# Snakes (vens & pythons) on the loose after Unit fire in Reynella SA



## Snapped (Feb 8, 2016)

*Snakes (vens &amp;amp; pythons) on the loose after Unit fire in Reynella SA*

Awful thing to happen  I really hope that the remaining snakes are captured/found and returned to the owner...

As usual, the media hypes it up "Deadly Snakes on the loose in Reynella".....only 4 are venemous out of the 13 that are still missing, but why let the facts get in the way of a headline. 

6 snakes have apparently perished in the fire, but the snake guy who is helping locate them said he hadn't seen any bodies.

29 snakes & lizards registered at the property, 5 of which weren't being kept there.
11 found/rescued (including an Eastern Brown and Inland Taipan)
13 unnacounted for (which could be as low as 7 if 6 had died)

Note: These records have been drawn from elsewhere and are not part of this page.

/-- Type, length and checksum stand before the payload. -/
theorem State.Emitted.header_payload {s t : State} {c : List Byte} (h : s.Emitted c t) :
    t.stg.bytes s.stageLen 8 = s.params.ctype :: (le24 (c.length + 4) ++ le32 (s.params.maskedCrc s.blockBytes)) ∧
    t.stg.bytes (s.stageLen + 8) c.length = c := by
  have hchunk := h.stg_bytes.2
  rw [Buffer.bytes_append, Params.chunk_eq] at hchunk
  exact List.append_inj' hchunk (by simp)

/-- Settles O32: three steps of EMIT leave the chunk behind what was staged, and the chunk falls into header and payload. -/
theorem emitWritesTheChunk : Obligations.EmitWritesTheChunk := by
  unfold Obligations.EmitWritesTheChunk
  intro s c hs hf hq hcr hkr hc hle
  obtain ⟨hem, -, hrun⟩ := emit_runs hs.1 hf hq hcr hkr hc (by simpa using hle)
  obtain ⟨hbefore, hchunk⟩ := hem.stg_bytes
  obtain ⟨hheader, hpayload⟩ := hem.header_payload
  refine ⟨s.chunkWritten c, hrun 0, hem.fsm, hheader, hpayload, hchunk, fun x hx => ?_, hem.stageLen, hem.chunks, hem.accLen,
    hem.acc, hem.sinkStream, hem.err, hem.poisoned⟩
  simpa using Buffer.byte_eq_of_bytes_eq hbefore hx

/-! ### A failing compressor -/

@[simp] theorem compressionFailed_err (s : State) : s.compressionFailed.err = 0x04#8 := by
  simp [compressionFailed, ErrorKind.code]
@[simp] theorem compressionFailed_poisoned (s : State) : s.compressionFailed.poisoned = true := by
  simp [compressionFailed, ErrorKind.poisons]
@[simp] theorem compressionFailed_alloc (s : State) : s.compressionFailed.alloc = s.alloc := by simp [compressionFailed]
@[simp] theorem compressionFailed_hdrWritten (s : State) : s.compressionFailed.hdrWritten = s.hdrWritten := by
  simp [compressionFailed]
@[simp] theorem compressionFailed_disposed (s : State) : s.compressionFailed.disposed = s.disposed := by
  simp [compressionFailed]
@[simp] theorem compressionFailed_sinkStream (s : State) : s.compressionFailed.sinkStream = s.sinkStream := by
  simp [compressionFailed]
@[simp] theorem compressionFailed_transfers (s : State) : s.compressionFailed.transfers = s.transfers :=
  transfers_append s (compressionFailed_history s)

/-- The request to the compressor is no transfer. -/
theorem transfers_compressReq (source : Space) (n dst : Nat) (s : State) :
    (s.request .compressor (.compressReq source n dst)).transfers = s.transfers :=
  transfers_append s (request_history _ _ s)

/-- Settles O34: the request to the compressor, and then the error, which keeps the lease and delivers nothing. -/
theorem compressionFailurePoisons : Obligations.CompressionFailurePoisons := by
  unfold Obligations.CompressionFailurePoisons
  intro s hs hf hq hcr hno
  have hlease := (hs.1.emit hf).lease
  have hfails : s.CompressionFails := by simpa [CompressionFails] using hno
  refine ⟨_, emit_fails hs.1 hf hq hcr hfails, compressionFailed_ended _, ?_⟩
  simp [transfers_compressReq, hlease.leased, hlease.hdr, hlease.run.live]

/-! ### The sink's answers -/

/-- What follows DRAIN neither stages nor takes an answer of the sink (42_chunk_emit.md R176, 40_write.md R112). -/
theorem afterDrain_keeps (s : State) :
    s.afterDrain.stageLen = s.stageLen ∧ s.afterDrain.sinkStream = s.sinkStream ∧ s.afterDrain.sinkAnswers = s.sinkAnswers := by
  unfold afterDrain
  cases s.cur.op with
  | write =>
    dsimp only
    split
    · unfold checkpoint
      split <;> simp
    · simp
  | flush => simp
  | dispose => simp

/-- Settles O35: the answer empties the staging buffer into the stream, and what follows DRAIN leaves both. -/
theorem sinkAccepts : Obligations.SinkAccepts := by
  unfold Obligations.SinkAccepts
  intro s rest hs hf hq ha
  have htick := tick_sinkAnswered hs.1 hq ha
  rw [sinkAnswered_ok] at htick
  obtain ⟨hstage, hstream, hanswers⟩ := afterDrain_keeps (s.sinkAccepted rest)
  have hnone : (s.sinkAccepted rest).afterDrain.stageLen = 0 := hstage
  exact ⟨_, htick, hnone, hstream, by rw [staged, hnone, Buffer.bytes_zero], hanswers⟩

/-- Settles O36: the answer ends the command with E_SINK, and what the sink kept is in the stream. -/
theorem sinkFailurePoisons : Obligations.SinkFailurePoisons := by
  unfold Obligations.SinkFailurePoisons
  intro s kept rest hs hf hq ha
  have hlease := (hs.1.drain hf).lease
  refine ⟨_, tick_sinkAnswered hs.1 hq ha, ?_⟩
  simp [sinkAnswered, Ended, ErrorKind.code, ErrorKind.poisons, hlease.leased, hlease.run.live]

end Machine

end Sys2Proof
end

section
/-! PROOFS. DISPOSE, and the preamble that ENSURE stages (43_lifecycle.md R190 to R199). -/

namespace Sys2Proof.Machine

open State

/-! ### DISPOSE -/

/-- Buffers that are not leased have no addresses (20_memory.md R52, R53, 43_lifecycle.md R199). -/
theorem hasAddresses_unleased {s : State} (h : s.alloc = false) (a n : Nat) :
    s.hasAddresses .acc a n = false ∧ s.hasAddresses .stg a n = false := by
  simp [hasAddresses, h]

@[simp] theorem disposeInstance_accLen (s : State) : s.disposeInstance.accLen = 0 := rfl
@[simp] theorem disposeInstance_stageLen (s : State) : s.disposeInstance.stageLen = 0 := rfl

theorem releaseSrc_dispose {s : State} (hop : s.cur.op = .dispose) : s.releaseSrc = s := by
  simp [releaseSrc, hop]

/-- DISPOSE leaves the world outside as it is. -/
theorem sameWorld_disposes (i : Instr) (s : State) : s.SameWorld (s.accepted i).disposeInstance.complete := by
  rw [disposeInstance_eq]
  constructor <;> simp

/-- DISPOSE holds no loan of SRC, and keeps it. -/
theorem disposes_src (snk : Bool) (s : State) :
    (s.accepted (.dispose snk)).disposeInstance.complete.src = s.src := by
  rw [complete_src, releaseSrc_dispose (by rw [disposeInstance_eq]; rfl), disposeInstance_src, accepted_src]

/-- Settles O49: acceptance, the release effect and completion, field by field. -/
theorem disposeCompletes : Obligations.DisposeCompletes := by
  unfold Obligations.DisposeCompletes
  intro s snk hw hb hlive
  have hx : exec (.dispose snk) s = .next (s.accepted (.dispose snk)).disposeInstance.complete := by
    rw [exec_dispose snk hw hb, hlive]
    rfl
  refine ⟨_, hx, ⟨by simp, by simp, by simp⟩, by simp, by simp, by simp, by simp, by simp, by simp [disposeInstance_eq],
    by simp [disposeInstance_eq], by simp, by simp, by simp, by simp [disposeInstance_eq], disposes_src snk s, by simp,
    sameWorld_disposes _ s, fun a n _ => hasAddresses_unleased (by simp) a n, ?_⟩
  simpa [disposeEvents, hlive] using exec_dispose_history hx

/-- Settles O50: acceptance and completion touch `err`, `consumed`, `chunks` and the history. -/
theorem secondDisposeDoesNothing : Obligations.SecondDisposeDoesNothing := by
  unfold Obligations.SecondDisposeDoesNothing
  intro s snk hw hb hd
  have hx : exec (.dispose snk) s = .next (s.accepted (.dispose snk)).complete := by
    rw [exec_dispose snk hw hb, if_pos hd]
  refine ⟨_, hx, ⟨⟨by simp, by simp, by simp⟩, by simp, by simp, by simp, ?_, ?_, by simp⟩⟩
  · constructor <;> simp
  · constructor <;> simp

/-! ### The preamble -/

/-- ENSURE with a lease and the preamble not yet staged: one step stages it. -/
theorem tick_stagesPreamble {s : State} (hp : s.params.wf = true) (hf : s.fsm = .ensure) (hq : s.pending = .none)
    (ha : s.alloc = true) (hh : s.hdrWritten = false) : tick s = .moved s.preambleStaged := by
  have hfits : 0 + s.params.preamble.length ≤ s.params.stageSize := by
    rw [paramsWf_preamble hp, stageSize_eq]
    omega
  rw [tick_ensure hf hq, ensureStep, if_pos ha, if_neg (by simp [hh]), stagePreamble, stgWrite_eq ha hfits]
  rfl

/-- Settles O25: the preamble has ten bytes, which are written at the start of STG. -/
theorem preambleStaged : Obligations.PreambleStaged := by
  unfold Obligations.PreambleStaged
  intro s hs hf hq ha hh
  have hten := paramsWf_preamble hs.1.1.paramsWf
  refine ⟨(hs.1.1.unstaged hh).2.1, s.preambleStaged, tick_stagesPreamble hs.1.1.paramsWf hf hq ha hh, ?_, rfl, rfl, rfl, rfl,
    rfl, fun x hx => Buffer.byte_write_outside (.inr (by omega))⟩
  show (s.stg.write 0 s.params.preamble).bytes 0 10 = s.params.preamble
  rw [← hten, Buffer.bytes_write_same]

end Sys2Proof.Machine
end

section
/-! PROOFS. The lifecycle (43_lifecycle.md R200): how a command in progress ends, and the lifecycle state over a step. -/

namespace Sys2Proof.Machine

open State Relation

/-! ### The lifecycle state by the flags -/

theorem active_iff {s : State} : s.lifecycle = some .active ↔
    s.alloc = true ∧ s.hdrWritten = true ∧ s.disposed = false ∧ s.poisoned = false := by
  unfold lifecycle
  cases s.alloc <;> cases s.hdrWritten <;> cases s.disposed <;> cases s.poisoned <;> simp

theorem poisoned_iff {s : State} : s.lifecycle = some .poisoned ↔ s.disposed = false ∧ s.poisoned = true := by
  unfold lifecycle
  cases s.alloc <;> cases s.hdrWritten <;> cases s.disposed <;> cases s.poisoned <;> simp

theorem lifecycle_of_disposed {s : State} (hd : s.disposed = true) (ha : s.alloc = false) :
    s.lifecycle = some (if s.poisoned then .disposedPoisoned else .disposed) := by
  unfold lifecycle
  rw [ha, hd]
  cases s.hdrWritten <;> cases s.poisoned <;> rfl

theorem lifecycle_congr {s t : State} (ha : t.alloc = s.alloc) (hh : t.hdrWritten = s.hdrWritten)
    (hd : t.disposed = s.disposed) (hp : t.poisoned = s.poisoned) : t.lifecycle = s.lifecycle := by
  unfold lifecycle
  rw [ha, hh, hd, hp]

/-- Between commands an instance neither disposed nor poisoned is FRESH or ACTIVE: the lease and the preamble come together. -/
theorem State.Safe.fresh_or_active {s : State} (hs : s.Safe) (hb : s.busy = false) (hlive : s.disposed = false)
    (hsound : s.poisoned = false) : s.lifecycle = some .fresh ∨ s.lifecycle = some .active := by
  obtain ⟨-, hi⟩ := hs.1.idle_phase hb
  cases ha : s.alloc with
  | false => exact .inl (fresh_iff.2 ⟨ha, hs.1.1.unleased ha hlive, hlive, hsound⟩)
  | true => exact .inr (active_iff.2 ⟨ha, hi.leased ha, hlive, hsound⟩)

/-- Between commands the flags are one of the five states. -/
theorem State.Safe.exists_lifecycle {s : State} (hs : s.Safe) (hb : s.busy = false) : ∃ a, s.lifecycle = some a := by
  cases hd : s.disposed with
  | true => exact ⟨_, lifecycle_of_disposed hd (hs.unleased_of_disposed hd)⟩
  | false =>
    cases hp : s.poisoned with
    | true => exact ⟨_, poisoned_iff.2 ⟨hd, hp⟩⟩
    | false => rcases hs.fresh_or_active hb hd hp with h | h <;> exact ⟨_, h⟩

Link http://www.news.com.au/national/sou...496fdcced?sv=57864970e6339efe2cca85dd4e771d95

- - - Updated - - -

ETA Feel really sorry for the person who has lost all their possessions as well as snakes/enclosures etc

- - - Updated - - -

Sorry, another update on the story, apparently all have been accounted for, though this story contradicts itself. Says 10 have perished, 11 rescued and also says a handful of vens are still missing :shock:

Link http://www.abc.net.au/news/2016-02-08/venomous-snakes-scatter-after-adelaide-unit-fire/7147934


----------



## BredliFreak (Feb 8, 2016)

Well stupid media aside

It sounds awful. Words could not describe the sadness that would come from that.


----------



## Smurf (Feb 8, 2016)

I appreciate that they used the term rescued, media could have used some really negative terms but actually remained impartial. (not that I think 'stored' is suitable unless they are for research or education as opposed to pets.) So terrible for the owner of these creatures and his unit being destroyed too.


----------